#### PROBLEM TO WORK ON:
The response must consist of the lines below from the one with "s.outCount := by" through the one with "s.buf := by", exactly as they appear and with both ends kept.

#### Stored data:
<<<<

@[simp] theorem State.addEntry_cmd (s : State) (b : Byte) : (s.addEntry b).cmd = s.cmd := by
  unfold State.addEntry; split <;> rfl
@[simp] theorem State.addEntry_a0 (s : State) (b : Byte) : (s.addEntry b).a0 = s.a0 := by
  unfold State.addEntry; split <;> rfl
@[simp] theorem State.addEntry_a1 (s : State) (b : Byte) : (s.addEntry b).a1 = s.a1 := by
  unfold State.addEntry; split <;> rfl
@[simp] theorem State.addEntry_a2 (s : State) (b : Byte) : (s.addEntry b).a2 = s.a2 := by
  unfold State.addEntry; split <;> rfl
@[simp] theorem State.addEntry_res (s : State) (b : Byte) : (s.addEntry b).res = s.res := by
  unfold State.addEntry; split <;> rfl
@[simp] theorem State.addEntry_fault (s : State) (b : Byte) : (s.addEntry b).fault = s.fault := by
  unfold State.addEntry; split <;> rfl
@[simp] theorem State.addEntry_finfo0 (s : State) (b : Byte) : (s.addEntry b).finfo0 = s.finfo0 := by
  unfold State.addEntry; split <;> rfl
@[simp] theorem State.addEntry_finfo1 (s : State) (b : Byte) : (s.addEntry b).finfo1 = s.finfo1 := by
  unfold State.addEntry; split <;> rfl
@[simp] theorem State.addEntry_ctrl (s : State) (b : Byte) : (s.addEntry b).ctrl = s.ctrl := by
  unfold State.addEntry; split <;> rfl
@[simp] theorem State.addEntry_crc (s : State) (b : Byte) : (s.addEntry b).crc = s.crc := by
  unfold State.addEntry; split <;> rfl
@[simp] theorem State.addEntry_zadler (s : State) (b : Byte) : (s.addEntry b).zadler = s.zadler := by
  unfold State.addEntry; split <;> rfl
@[simp] theorem State.addEntry_inCount (s : State) (b : Byte) : (s.addEntry b).inCount = s.inCount := by
  unfold State.addEntry; split <;> rfl
@[simp] theorem State.addEntry_outCount (s : State) (b : Byte) : (s.addEntry b).outCount = s.outCount := by
  unfold State.addEntry; split <;> rfl
@[simp] theorem State.addEntry_bsrBuf (s : State) (b : Byte) : (s.addEntry b).bsrBuf = s.bsrBuf := by
  unfold State.addEntry; split <;> rfl
@[simp] theorem State.addEntry_bsrLen (s : State) (b : Byte) : (s.addEntry b).bsrLen = s.bsrLen := by
  unfold State.addEntry; split <;> rfl
@[simp] theorem State.addEntry_bsrPos (s : State) (b : Byte) : (s.addEntry b).bsrPos = s.bsrPos := by
  unfold State.addEntry; split <;> rfl
@[simp] theorem State.addEntry_bsrTerm (s : State) (b : Byte) : (s.addEntry b).bsrTerm = s.bsrTerm := by
  unfold State.addEntry; split <;> rfl
@[simp] theorem State.addEntry_lzwState (s : State) (b : Byte) : (s.addEntry b).lzwState = s.lzwState := by
  unfold State.addEntry; split <;> rfl
@[simp] theorem State.addEntry_lzwMin (s : State) (b : Byte) : (s.addEntry b).lzwMin = s.lzwMin := by
  unfold State.addEntry; split <;> rfl
@[simp] theorem State.addEntry_lzwPrev (s : State) (b : Byte) : (s.addEntry b).lzwPrev = s.lzwPrev := by
  unfold State.addEntry; split <;> rfl
@[simp] theorem State.addEntry_lzwPrevValid (s : State) (b : Byte) : (s.addEntry b).lzwPrevValid = s.lzwPrevValid := by
  unfold State.addEntry; split <;> rfl
@[simp] theorem State.addEntry_lzwBitbuf (s : State) (b : Byte) : (s.addEntry b).lzwBitbuf = s.lzwBitbuf := by
  unfold State.addEntry; split <;> rfl
@[simp] theorem State.addEntry_lzwNbits (s : State) (b : Byte) : (s.addEntry b).lzwNbits = s.lzwNbits := by
  unfold State.addEntry; split <;> rfl
@[simp] theorem State.addEntry_lzwPend (s : State) (b : Byte) : (s.addEntry b).lzwPend = s.lzwPend := by
  unfold State.addEntry; split <;> rfl
@[simp] theorem State.addEntry_buf (s : State) (b : Byte) : (s.addEntry b).buf = s.buf := by
  unfold State.addEntry; split <;> rfl
@[simp] theorem State.addEntry_bufBytes (s : State) (b : Byte) : (s.addEntry b).bufBytes = s.bufBytes := by
  unfold State.addEntry; split <;> rfl
@[simp] theorem State.addEntry_deflateChoice (s : State) (b : Byte) : (s.addEntry b).deflateChoice = s.deflateChoice := by
  unfold State.addEntry; split <;> rfl
@[simp] theorem State.addEntry_inBytes (s : State) (b : Byte) : (s.addEntry b).inBytes = s.inBytes := by
  unfold State.addEntry; split <;> rfl
@[simp] theorem State.addEntry_inEnd (s : State) (b : Byte) : (s.addEntry b).inEnd = s.inEnd := by
  unfold State.addEntry; split <;> rfl
@[simp] theorem State.addEntry_outBytes (s : State) (b : Byte) : (s.addEntry b).outBytes = s.outBytes := by
  unfold State.addEntry; split <;> rfl
@[simp] theorem State.addEntry_outRefusals (s : State) (b : Byte) : (s.addEntry b).outRefusals = s.outRefusals := by
  unfold State.addEntry; split <;> rfl
@[simp] theorem State.addEntry_hostOps (s : State) (b : Byte) : (s.addEntry b).hostOps = s.hostOps := by
  unfold State.addEntry; split <;> rfl
@[simp] theorem State.addEntry_hostReplies (s : State) (b : Byte) : (s.addEntry b).hostReplies = s.hostReplies := by
  unfold State.addEntry; split <;> rfl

>>>>

#### SOLUTION:
@[simp] theorem State.addEntry_outCount (s : State) (b : Byte) : (s.addEntry b).outCount = s.outCount := by
  unfold State.addEntry; split <;> rfl
@[simp] theorem State.addEntry_bsrBuf (s : State) (b : Byte) : (s.addEntry b).bsrBuf = s.bsrBuf := by
  unfold State.addEntry; split <;> rfl
@[simp] theorem State.addEntry_bsrLen (s : State) (b : Byte) : (s.addEntry b).bsrLen = s.bsrLen := by
  unfold State.addEntry; split <;> rfl
@[simp] theorem State.addEntry_bsrPos (s : State) (b : Byte) : (s.addEntry b).bsrPos = s.bsrPos := by
  unfold State.addEntry; split <;> rfl
@[simp] theorem State.addEntry_bsrTerm (s : State) (b : Byte) : (s.addEntry b).bsrTerm = s.bsrTerm := by
  unfold State.addEntry; split <;> rfl
@[simp] theorem State.addEntry_lzwState (s : State) (b : Byte) : (s.addEntry b).lzwState = s.lzwState := by
  unfold State.addEntry; split <;> rfl
@[simp] theorem State.addEntry_lzwMin (s : State) (b : Byte) : (s.addEntry b).lzwMin = s.lzwMin := by
  unfold State.addEntry; split <;> rfl
@[simp] theorem State.addEntry_lzwPrev (s : State) (b : Byte) : (s.addEntry b).lzwPrev = s.lzwPrev := by
  unfold State.addEntry; split <;> rfl
@[simp] theorem State.addEntry_lzwPrevValid (s : State) (b : Byte) : (s.addEntry b).lzwPrevValid = s.lzwPrevValid := by
  unfold State.addEntry; split <;> rfl
@[simp] theorem State.addEntry_lzwBitbuf (s : State) (b : Byte) : (s.addEntry b).lzwBitbuf = s.lzwBitbuf := by
  unfold State.addEntry; split <;> rfl
@[simp] theorem State.addEntry_lzwNbits (s : State) (b : Byte) : (s.addEntry b).lzwNbits = s.lzwNbits := by
  unfold State.addEntry; split <;> rfl
@[simp] theorem State.addEntry_lzwPend (s : State) (b : Byte) : (s.addEntry b).lzwPend = s.lzwPend := by
  unfold State.addEntry; split <;> rfl
@[simp] theorem State.addEntry_buf (s : State) (b : Byte) : (s.addEntry b).buf = s.buf := by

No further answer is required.